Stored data
****

/-- What Read ID and the parameter page of one die report (R384 to R386), and the blocks that carry a factory
mark (R396). -/
structure DieReport where
  /-- channel NB -/
  channel : Bool
  target : Fin 4
  lun : Bool
  /-- a parameter-page copy verifies -/
  onfi : Bool
  slc : Bool
  pageBytes : BitVec 16
  spareBytes : BitVec 16
  pagesPerBlock : BitVec 16
  blocks : BitVec 24
  /-- bit m: NV-DDR3 timing mode m -/
  modes : BitVec 16
  progUs : BitVec 16
  eraseUs : BitVec 16
  /-- the time to move one whole page at the selected mode -/
  xferNs : BitVec 32
  endurance : BitVec 32
  failed : Bool
  factoryBad : List (BitVec 24)
deriving DecidableEq, Repr

/-- Whose format the media carries: this device's own, the twin's with the slots of its journal, or one that no
key here decrypts (R392, R395). -/
inductive VaultFound where
  | own
  | twin (slots : List (Bool × Vector Byte 128))
  | unknown
deriving DecidableEq, Repr

/-- An entry of a function's MSI-X table as host software writes it: its vector, message address and data, and mask bit
(R59, R69). -/
structure VectorEntry where
  vector : Fin 256
  addr : W64
  data : W32
  mask : Bool
deriving DecidableEq, Repr

/-- How the BCH decoder ends (R389). -/
inductive Decoded where
  | corrected (n : Fin 41)
  | uncorrectable
  | erased
deriving DecidableEq, Repr

/-- Errors of memories and mask generators that show up in a tick (R229, R238, R239, R264, R476). -/
inductive Mishap where
  /-- a single-bit error in a protected memory of a block, by its UNIT number -/
  | corrected (unit : Fin 22) (memory : Byte) (word : W32)
  /-- an uncorrectable error in a plot or register file, or a parity error of the Open store, in a cycle of the tick -/
  | uncorrectable (unit : Fin 12) (memory : Byte) (word : W32) (cycle : Fin 600)
  /-- a mask fault of a parterre in a cycle of the tick: 0 generator, 1 gadget, 2 core -/
  | maskFault (unit : Fin 4) (cause : Fin 3) (cycle : Fin 600)
  /-- an uncorrectable error in the context store of a unit (R283) -/
  | contextError (unit : Fin 12) (memory : Byte) (word : W32)
  /-- an uncorrectable word of SWM that a job reads -/
  | swmRead (r : JobRef) (memory : Byte) (word : W32)
deriving DecidableEq, Repr

/-- What the AVSBus regulator answers at a measurement (R490). -/
structure AvsReport where
  /-- a write of the set point is acknowledged in one of its three tries -/
  writeOk : Bool
  /-- the Status read succeeds -/
  statusOk : Bool
  status : Byte
  /-- rail current in mA, and temperature in 0.1 °C -/
  read : W32
deriving DecidableEq, Repr

/-- The delays that one Sundial site reports: the replica path and the ring oscillator, in 0.5 ps (R492). -/
structure SiteDelay where
  replica : BitVec 16
  oscillator : BitVec 16
deriving DecidableEq, Repr

/-- What a boot step finds as it ends (R457 to R461); none where a read fails. -/
inductive BootReport where
  | directory (bytes : Option (List Byte))
  | firmware (a b : Option (List Byte))
  | container (bytes : Option (List Byte))
  | calibrated (sites : Vector SiteDelay 24) (avs : AvsReport)
  | zeroised
deriving DecidableEq, Repr

/-- What the TAP programs into one-time-programmable memory (R351, R361, R362). -/
inductive OtpItem where
  | lifeCycle (word : Fin 4) (bits : W32)
  | deviceId (value : W64)
  | patchKey (value : Vector Byte 32)
  | codeHash (value : Vector Byte 32)
  | debugHash (value : Vector Byte 32)
  | anchorHash (value : Vector Byte 32)
  | subsystem (value : W32)
  | fuseTamper (bits : BitVec 16)
  | fuseVariant (bits : BitVec 3)
deriving DecidableEq, Repr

****

### WHAT NEEDS TO BE DONE
Starting at the line that contains "R361, R362). -/", write out every line through the end of the entries, exactly and with nothing added.

### ANSWER BOX
/-- What the TAP programs into one-time-programmable memory (R351, R361, R362). -/
inductive OtpItem where
  | lifeCycle (word : Fin 4) (bits : W32)
  | deviceId (value : W64)
  | patchKey (value : Vector Byte 32)
  | codeHash (value : Vector Byte 32)
  | debugHash (value : Vector Byte 32)
  | anchorHash (value : Vector Byte 32)
  | subsystem (value : W32)
  | fuseTamper (bits : BitVec 16)
  | fuseVariant (bits : BitVec 3)
deriving DecidableEq, Repr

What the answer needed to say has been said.